Planisware
- Type: Public
- Traded as: Euronext Paris: PLNW
- ISIN: FR001400PFU4
- Industry: Information technology
- Founded: 1996; 30 years ago
- Founder: Pierre Demonsant; Yves Humblot; Matthieu Delille; François Pelissolo;
- Headquarters: Châtillon, Île-de-France, France
- Area served: Worldwide
- Key people: Pierre Demonsant (Chairman) Loïc Sautour (CEO)
- Products: Planisware Enterprise; Planisware Horizon; Planisware Nova; Planisware Orchestra;
- Revenue: ▲€198.0 million (FY2025)
- Operating income: ▲€60.8 million (FY2025)
- Net income: ▲€50.0 million (FY2025)
- Number of employees: 838 (31 December 2025)
- Website: https://planisware.com/

= Planisware =

Project management software company

Planisware is a publicly traded company that develops and provides project portfolio management (PPM) cloud software applications, a type of enterprise software. Planisware applications are used in multiple countries in industries such as energy, medical devices, high tech, aerospace and defense, chemicals, government, consumer goods, pharmaceutical, and automotive. The company was founded in 1996 in France. As of its initial public offering in 2024, it had 500 clients, including PepsiCo and Pfizer, and 700 employees.

== History ==
Planisware was founded in 1996 by Matthieu Delille, Pierre Demonsant, Yves Humblot, and François Pelissolo.
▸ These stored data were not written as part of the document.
/-- The value of a block element under a scale word (R22, Table 2-2). -/
def decodeBlock (fmt scw x : Nat) : Val :=
  let sel := if fmt = 8 then x.testBit 7 else x.testBit 3
  let neg := if fmt = 8 then x.testBit 6 else x.testBit 2
  let m := if fmt = 8 then x % 64 else x % 4
  let code := if sel then scw / 256 % 256 else scw % 256
  if code = 0xFF then .nan false
  else if code = 0 || m = 0 then .fin false 0 0
  else .fin neg m ((code : Int) - (blockBias fmt : Int))

/-- The value of an element in a floating or block format. -/
def decodeElem (fmt scw x : Nat) : Val :=
  if fmt = 8 || fmt = 9 then decodeBlock fmt scw x else decodeFloat fmt x

/-- A block element's bits. -/
def packBlock (fmt : Nat) (sel neg : Bool) (m : Nat) : Nat :=
  if fmt = 8 then b2n sel * 128 + b2n neg * 64 + m else b2n sel * 8 + b2n neg * 4 + m

/-- What encoding an element gives: its bits, flags, and counts for MXC_SAT and MXC_NAN. -/
structure Encoded where
  bits : Nat
  flags : BitVec 5 := 0
  sat : Nat := 0
  nan : Nat := 0
  deriving DecidableEq, Repr

/-- Encode a value that is no NaN against one code (R29). -/
def encodeAgainst (fmt code mode draw : Nat) (sel : Bool) (v : Val) : Encoded :=
  match v with
  | .nan _ => { bits := packBlock fmt sel false 0, flags := flagNV, nan := 1 }
  | .inf n =>
    if code = 0 then { bits := packBlock fmt sel false 0, flags := flagNX }
    else { bits := packBlock fmt sel n (blockMax fmt), flags := flagOF ||| flagNX, sat := 1 }
  | .fin n m e =>
    if code = 0 then { bits := packBlock fmt sel false 0, flags := if m = 0 then 0 else flagNX }
    else
      let (k, inexact) := roundUnits mode draw n m e false ((code : Int) - (blockBias fmt : Int))
      if k > blockMax fmt then
        { bits := packBlock fmt sel n (blockMax fmt), flags := flagOF ||| flagNX, sat := 1 }
      else if k = 0 then
        { bits := packBlock fmt sel false 0, flags := if m = 0 then 0 else flagUF ||| flagNX }
      else { bits := packBlock fmt sel n k, flags := if inexact then flagNX else 0 }

/-- |v| ≤ max × 2^(code − bias). -/
def fitsCode (fmt code : Nat) (v : Val) : Bool :=
  match v with
  | .fin _ m e =>
    !ltVal (.fin false (blockMax fmt) ((code : Int) - (blockBias fmt : Int))) (.fin false m e)
  | _ => false

/-- QNTB's choice of selector and code (R119, R29). -/
def encodeBlock (fmt scw mode draw : Nat) (v : Val) : Encoded :=
  let e0 := scw % 256
  let e1 := scw / 256 % 256
  match v with
  | .nan _ =>
    if e0 = 0xFF then { bits := packBlock fmt false false 0 }
    else if e1 = 0xFF then { bits := packBlock fmt true false 0 }
    else { bits := packBlock fmt true false 0, flags := flagNV, nan := 1 }
  | _ =>
    if e0 = 0xFF && e1 = 0xFF then { bits := packBlock fmt false false 0, flags := flagNV, nan := 1 }
    else if v = .fin true 0 0 || (match v with | .fin _ 0 _ => true | _ => false) then
      { bits := packBlock fmt (e0 == 0xFF) false 0 }
    else if e0 != 0 && e0 != 0xFF && (fitsCode fmt e0 v || e1 = 0xFF) then encodeAgainst fmt e0 mode draw false v
    else if e1 = 0xFF then encodeAgainst fmt e0 mode draw false v
    else encodeAgainst fmt e1 mode draw true v

/-! ### Integers -/

/-- An element read signed. -/
def signedElem (w x : Nat) : Int := if x ≥ 2 ^ (w - 1) then (x : Int) - 2 ^ w else x

/-- FMT codes whose elements are signed (R97). -/
def fmtSigned (fmt : Nat) : Bool := fmt = 0 || fmt = 5 || fmt = 6 || fmt = 10

/-- An element read as its format says. -/
def intElem (fmt x : Nat) : Int := if fmtSigned fmt then signedElem (elemWidth fmt) x else x

/-- Keep an integer modulo 2^w. -/
def wrapInt (w : Nat) (x : Int) : Nat := (x % (2 ^ w : Nat)).toNat

/-- The bounds of an element. -/
def intLow (signed : Bool) (w : Nat) : Int := if signed then -(2 ^ (w - 1) : Nat) else 0
def intHigh (signed : Bool) (w : Nat) : Int := if signed then (2 ^ (w - 1) : Nat) - 1 else (2 ^ w : Nat) - 1

/-- The nearer bound (R98). -/
def clampInt (signed : Bool) (w : Nat) (x : Int) : Int := max (intLow signed w) (min (intHigh signed w) x)

/-- An integer as an exact value. -/
def exactInt (x : Int) : Exact := .num (decide (x < 0)) x.natAbs 0 false

/-- Round a floating value to an integer element (R117, CVTFI): bits and flags. -/
def floatToInt (ofmt mode draw : Nat) (v : Val) : Nat × BitVec 5 :=
  let w := elemWidth ofmt
  let sg := fmtSigned ofmt
  match v with
  | .nan _ => (0, flagNV)
  | .inf n => (wrapInt w (if n then intLow sg w else intHigh sg w), flagNV)
  | .fin n m e =>
    let (k, inexact) := roundUnits mode draw n m e false 0
    let x : Int := if n then -(k : Int) else k
    if x < intLow sg w then (wrapInt w (intLow sg w), flagNV)
    else if x > intHigh sg w then (wrapInt w (intHigh sg w), flagNV)
    else (wrapInt w x, if inexact then flagNX else 0)

/-! ### Stochastic draws -/

/-- One LFSR step (R27). -/
def lfsrStep (s : BitVec 32) : BitVec 32 :=
  let f := (s.getLsbD 31 ^^ s.getLsbD 21) ^^ (s.getLsbD 1 ^^ s.getLsbD 0)
  (s <<< 1) ||| BitVec.ofNat 32 (b2n f)

/-- `n` steps. -/
def lfsrSteps : Nat → BitVec 32 → BitVec 32
  | 0, s => s
  | n + 1, s => lfsrSteps n (lfsrStep s)

/-- One draw: 16 steps, yielding bits 15:0. -/
def lfsrDraw (s : BitVec 32) : Nat × BitVec 32 :=
  let t := lfsrSteps 16 s
  (t.toNat % 65536, t)

/-! ### Residues -/

/-- The residue of a payload (R32). -/
def residue (ls : List Word) : Nat := (ls.foldl (fun a w => a + w.toNat) 0) % 63

/-- The residue of a predicate payload: each lane contributes its bit. -/
def predResidue (ls : List Word) : Nat := (ls.foldl (fun a w => a + w.toNat % 2) 0) % 63

/-- The residue that a token of a format must carry. -/
def tokenResidue (fmt : Nat) (ls : List Word) : Nat := if fmt = 11 then predResidue ls else residue ls

end Sys2Proof.Machine
end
The founding team was from Thales Group, a French aerospace and defence corporation.

Around May 2023 Planisware started working with investment bankers to explore a potential initial public offering (IPO). At that time, the private equity group Ardian held a stake in the company. In October 2023, Planisware announced plans for an IPO on Euronext Paris at a valuation of between 1.11 billion and 1.25 billion euros, then decided to postpone the IPO due to a "deteriorated" market environment. The IPO launched in April 2024 at a valuation of 1.11 billion euros. The founders retained a majority stake in the company. In September 2024, Ardian announced plans to sell their remaining shares in the company.